Надо ли напоминать, что автор — известный (и любимый вашим обозревателем) литературный критик?
Ольга Седакова. Сила присутствия. — “Континент”, № 115 (2003, № 1).
О книге: Антоний, Митрополит Сурожский. Труды. Составитель Е. Л. Майданович. М., “Практика”, 2002, 1080 стр. (!).
“В те годы, когда слова митрополита Антония и сам он появились перед московскими искателями православия, нельзя сказать, чтобы мы были готовы к такому повороту дела. Многие тогда думали, что все дело в знании: надо поскорее и поточнее узнать, как правильно все делать, сколько раз, как именно. На одной из встреч кто-то характерным образом спросил Владыку: „Сколько раз в день нужно читать ’Отче наш’?” И услышал — со ссылкой на кого-то из подвижников — что человек, один раз в жизни в самом деле призвавший Господа, уже не погибнет. Такая мера обескураживала”.
Константин Сигов. Письмо в Иерусалим о “Северном кресте”. Вместо предисловия к публикации стихотворений Вадима Гройсмана. — “Егупец”. Художественно-публицистический альманах. Киев, 2003, № 11 <http://judaica.kiev.ua>
“Вчитавшемуся в этот странный перекресток становятся внятны смесь боли, юмора и песенной, истовой интонации. Внятна невозможная возможность в старом городе Иерусалиме
Встать под мозаики и фрески,
Поднять десницу, как в бою,
Перекрестить свой лоб еврейский
И грудь еврейскую свою.
И после мора, глада, труса,
Вражды и казни роковой
Ко гробу Господа Иисуса
Припасть холодной головой.
Скорбями, горем очищенным, — тихо очам открывается дверь в Дом”.
Никита Струве. К 150-летию кончины В. А. Жуковского (1783 — 1852). — “Вестник РХД”, № 185 (2003, № 1).
“В предыдущей передовице мы сожалели, что 150-летие смерти Гоголя было слабо отмечено в России. Что же сказать тогда о 150-летии его друга, наставника и помощника Василия Жуковского, старшего на 26 лет, одарившего его в письмах нежно-шутливым прозвищем „Гоголек”? <…> А в жизни их соединяла подлинная, по-разному проявлявшаяся тяга к святости. <…> Трудно найти у кого-либо более высокое представлениие о поэзии, чем у Жуковского: как он писал, она есть „Бог в святых мечтах земли”, он первый определил ее прилагательным „святая”, позже подхваченным Боратынским, — до Тютчева сказал, что „лишь молчание понятно говорит”. <…> Удивительны „его готовность к моральным лишениям, страданиям, мысль о закономерности утрат” (И. Семенко). Считая, что в жизни „все или жертва, или губитель”, он сам безропотно склонялся к жертве, ради мира пожертвовал невестой, ради жены-немки — родиной”.

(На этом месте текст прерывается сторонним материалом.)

-- ==== Sys2Proof/Machine/Core.lean ====
section
/-! DEFINITION. The machine that the host runs. -/

def Sys2Proof.core : Host.Core :=
  { State := Sys2Proof.Machine.State, Fault := Sys2Proof.Machine.Fault, Refusal := Sys2Proof.Machine.Refusal,
    step := Sys2Proof.Machine.step, reset := Sys2Proof.Machine.State.reset }
end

Д. О. Чураков. “Третья сила” у власти: Ижевск. 1918 год. — “Вопросы истории”, 2003, № 5.
Автор пишет, что политика таких правительств изучена существенно хуже, чем деятельность и большевистского, и белых правительств: “Это проявилось в том, что российские и зарубежные авторы в своих работах заимствовали не только аргументы, но и язык героев своих исследований. Отсюда проистекали „кулацкий мятеж”, „бело-учредиловцы”, „белые банды”, а также „интернационалистский сброд”, „красные палачи” и многое другое”.
После обилия цифр, имен и цитат из документов следует вывод: “Ижевские рабочие проявили незаинтересованность как в белом, так и в красном режиме. Вместе с тем опыт правления в Ижевске „третьей силы” показал, что демократическая власть в тех условиях была реальна только в виде „демократической диктатуры”, которая по своим методам и средствам осуществления политики мало чем отличалась и от большевистской, и от военной диктатуры. Развиваясь в этом направлении, политическая линия „третьей силы” ижевских социалистов была если и не исчерпана, то сильно дискредитирована. Демократические лозунги без демократического наполнения не могли убедить в своей справедливости и полезности людей, поглощенных прежде всего решением сложной задачи — выжить в условиях полного развала и разорения. Не случайно поэтому, что в конечном счете повстанцам пришлось выбирать между Москвой и Омском: Гражданская война навязывала свои законы; оказалось, что у баррикады могут быть только две стороны, а стоящие посередине оказываются под перекрестным огнем”.